*** Records to use ***
-- ==== Sys2Proof/Machine/Operands.lean ====
section
/-! DEFINITION. Operands and encodings: the manual's rounding and clamping, the codes of section 12.5, the
numbers of frames and views (R198), the step record as written (12.3) and as stored (R2 to R9), and the
records that views and replies carry (12.4). -/

namespace Sys2Proof.Machine

/-! ## Arithmetic (Conventions) -/

/-- `n / d` rounded to the nearest integer, with halves rounded away from zero. -/
def roundDiv (n : Int) (d : Nat) : Int :=
  if 0 ≤ n then ((2 * n.natAbs + d) / (2 * d) : Nat) else -((2 * n.natAbs + d) / (2 * d) : Nat)

/-- `x` clamped to `lo..hi`. -/
def clampNat (lo hi x : Nat) : Nat := if x < lo then lo else if hi < x then hi else x

/-- `x` clamped to `lo..hi`. -/
def clampInt (lo hi x : Int) : Int := if x < lo then lo else if hi < x then hi else x

/-- The middle value of three, put in order (R64). -/
def median3 (a b c : Int) : Int := max (min a b) (min (max a b) c)

/-- The elements of a list that is not empty sum to this; used for means (R98). -/
def sumInt (l : List Int) : Int := l.foldr (· + ·) 0

/-- `x` joins the end of `l`, which keeps its last `n` values (R63, R66, R98). -/
def pushLast (n : Nat) (l : List Int) (x : Int) : List Int :=
  (l ++ [x]).drop ((l ++ [x]).length - n)

/-! ## One value per port -/

/-- The value of a port. -/
def PerPort.get {α : Type} (v : PerPort α) : Port → α
  | .console => v.console
  | .safety => v.safety
  | .link => v.link
  | .service => v.service

/-- The values with that of one port replaced. -/
def PerPort.set {α : Type} (v : PerPort α) (p : Port) (x : α) : PerPort α :=
  match p with
  | .console => { v with console := x }
  | .safety => { v with safety := x }
  | .link => { v with link := x }
  | .service => { v with service := x }

/-- A function applied to the value of every port. -/
def PerPort.map {α : Type} (f : α → α) (v : PerPort α) : PerPort α :=
  { console := f v.console, safety := f v.safety, link := f v.link, service := f v.service }

/-! ## Codes (12.5) -/

/-- Run state codes. -/
def RunState.code : RunState → Nat
  | .idle => 0 | .ready => 1 | .running => 2 | .held => 3 | .done => 4 | .manual => 5 | .config => 6
  | .halted => 7 | .faulted => 8

/-- Step phase codes. -/
def Phase.code : Phase → Nat
  | .beforeEntry => 0 | .active => 1

/-- Outcome codes. -/
def StepOutcome.code : StepOutcome → Nat
  | .notRun => 0 | .active => 1 | .completed => 2 | .skipped => 3 | .aborted => 4

/-- End reason codes. -/
def EndReason.code : EndReason → Nat
  | .time => 0 | .temp => 1 | .weight => 2 | .confirm => 3

/-- Sample kind codes. -/
def Kind.code : Kind → Nat
  | .still => 0 | .angle => 1 | .motion => 2

/-- Range flag codes. -/
def RangeFlag.code : RangeFlag → Nat
  | .ok => 0 | .underrange => 1 | .overrange => 2

/-- Trigger policy codes. -/
def Trigger.code : Trigger → Nat
  | .auto => 0 | .free => 1 | .external => 2

/-- The trigger policy a byte names. -/
def Trigger.ofCode (b : Byte) : Option Trigger :=
  match b.toNat with
  | 0 => some .auto | 1 => some .free | 2 => some .external | _ => none

/-- Lease state codes. -/
def LeaseState.code : LeaseState → Nat
  | .unarmed => 0 | .live => 1 | .lapsed => 2

/-- View codes. -/
def View.code : View → Nat
  | .status => 0 | .reply => 1 | .step => 2 | .result => 3 | .log => 4 | .notices => 5 | .lines => 6
  | .config => 7

/-- The view a byte names. -/
def View.ofCode (b : Byte) : Option View :=
  match b.toNat with
  | 0 => some .status | 1 => some .reply | 2 => some .step | 3 => some .result | 4 => some .log
  | 5 => some .notices | 6 => some .lines | 7 => some .config | _ => none

/-- The port a byte names. -/
def portOfCode (b : Byte) : Option Port :=
  match b.toNat with
  | 0 => some .console | 1 => some .safety | 2 => some .link | 3 => some .service | _ => none

/-- Line function codes. -/
def LineFunction.code : LineFunction → Nat
  | .gpIn => 0 | .gpOut => 1 | .lidLock => 2 | .ventFan => 3 | .buzzer => 4 | .stepMark => 5
  | .scaleTrigIn => 6 | .runLamp => 7

/-- The line function a byte names. -/
def LineFunction.ofCode (b : Byte) : Option LineFunction :=
  match b.toNat with
  | 0 => some .gpIn | 1 => some .gpOut | 2 => some .lidLock | 3 => some .ventFan | 4 => some .buzzer
  | 5 => some .stepMark | 6 => some .scaleTrigIn | 7 => some .runLamp | _ => none

/-- Log entry kind codes. -/
def EntryKind.code : EntryKind → Nat
  | .added => 0 | .removed => 1 | .driftGain => 2 | .driftLoss => 3 | .evaporated => 4

/-- Notice kind codes. -/
def NoticeKind.code : NoticeKind → Nat
  | .prompt => 0 | .stepBegin => 1 | .stepEnd => 2 | .runDone => 3 | .held => 4 | .halted => 5
  | .fault => 6 | .nearTarget => 7 | .tareForced => 8 | .logEntry => 9 | .elementHot => 10
  | .budgetDerate => 11 | .permitChange => 12 | .sensor => 13 | .stall => 14 | .overshoot => 15

/-- The fixed priority of a notice kind (R166). -/
def NoticeKind.priority : NoticeKind → Nat
  | .halted | .fault => 7
  | .prompt | .sensor => 6
  | .held | .permitChange | .stall => 5
  | .runDone | .elementHot | .overshoot => 4
  | .nearTarget | .tareForced | .budgetDerate => 3
  | .stepBegin | .stepEnd => 2
  | .logEntry => 1

/-- Sensor source codes. -/
def SensorSource.code : SensorSource → Nat
  | .base => 0 | .element => 1 | .mainsLow => 2 | .mainsLost => 3

/-- Codes of the filtered lines. -/
def SlowLine.code : SlowLine → Nat
  | .heatPermit => 0 | .motionPermit => 1 | .lidClosed => 2

/-- Result codes. -/
def ResultCode.code : ResultCode → Nat
  | .ok => 0 | .okClamped => 1 | .okPending => 2 | .refusedClass => 3 | .refusedState => 4
  | .badFrame => 5 | .badIndex => 6 | .badValue => 7 | .full => 8 | .lockedStep => 9 | .interlock => 10
  | .locked => 11 | .sequence => 12 | .stale => 13 | .inUse => 14 | .tableOrder => 15

/-- The hold-cause set as the bits of 12.5. -/
def CauseSet.code (c : CauseSet) : Nat :=
  c.pause.toNat + 2 * c.holdPoint.toNat + 4 * c.overdue.toNat + 8 * c.stall.toNat + 16 * c.lid.toNat
    + 32 * c.permit.toNat + 64 * c.leaseNotLive.toNat + 128 * c.sensor.toNat + 256 * c.mains.toNat
    + 512 * c.ack.toNat

/-! ## Numbers of frames and views: most significant byte first, two's complement (R198) -/

/-- A one-byte number. -/
def u8 (n : Nat) : List Byte := [BitVec.ofNat 8 n]

/-- A two-byte number. -/
def u16 (n : Nat) : List Byte := halfBytes (BitVec.ofNat 16 n)

/-- A three-byte number. -/
def u24 (n : Nat) : List Byte := triBytes (BitVec.ofNat 24 n)

/-- A four-byte number. -/
def u32 (n : Nat) : List Byte := u16 (n / 65536) ++ u16 n

/-- A two-byte signed number. -/
def i16 (z : Int) : List Byte := halfBytes (BitVec.ofInt 16 z)

/-- A three-byte signed number. -/
def i24 (z : Int) : List Byte := triBytes (BitVec.ofInt 24 z)

/-- A flag in a byte of its own. -/
def flag (b : Bool) : List Byte := u8 b.toNat

/-- A step index or the marker 0xFF (R198). -/
def optIndex (o : Option Nat) : List Byte := u8 (o.getD 255)

/-- A 16-bit temperature or the marker −32,768 (R198). -/
def optTemp (o : Option Int) : List Byte := i16 (o.getD (-32768))

/-- `l` brought to `n` bytes, the unused ones 0 (12.4). -/
def padTo (n : Nat) (l : List Byte) : List Byte := (l ++ List.replicate n 0).take n

/-! ## The step record as written (12.3, R8, R199) and as stored (R2 to R9) -/

/-- The end mode that bits 1..0 of the flags byte name (12.3). -/
def endModeOf (flags : Byte) : Option EndMode :=
  match flags.toNat % 4 with
  | 0 => some .any | 1 => some .all | _ => none

/-- The direction that bits 1..0 of the mode byte name (12.3). Bits 7..4, which 12.3 does not name, are ignored
when a record is written (DESIGN CHOICE, log entry 30). -/
def directionOf (mode : Byte) : Option Direction :=
  match mode.toNat % 4 with
  | 0 => some .forward | 1 => some .reverse | _ => none

/-- The pattern that bits 3..2 of the mode byte name, with the on and off times of an INTERVAL clamped to
1..60 (12.3, R4, R9). Bits 7..4 are ignored (DESIGN CHOICE, log entry 30). -/
def patternOf (mode on off : Byte) : Option Pattern :=
  match mode.toNat / 4 % 4 with
  | 0 => some .continuous
  | 1 => some (.interval (clampNat 1 60 on.toNat) (clampNat 1 60 off.toNat))
  | 2 => some .knead
  | _ => none

/-- The highest level accepted: 4 with REVERSE or KNEAD, and 12 otherwise (R4). -/
def topLevel (d : Direction) (p : Pattern) : Nat := if d = .reverse ∨ p = .knead then 4 else 12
*** End of Records to use ***
Activity – Going through the listing above, copy out every line that has the string "priority".

Answer section –
/-- The fixed priority of a notice kind (R166). -/
def NoticeKind.priority : NoticeKind → Nat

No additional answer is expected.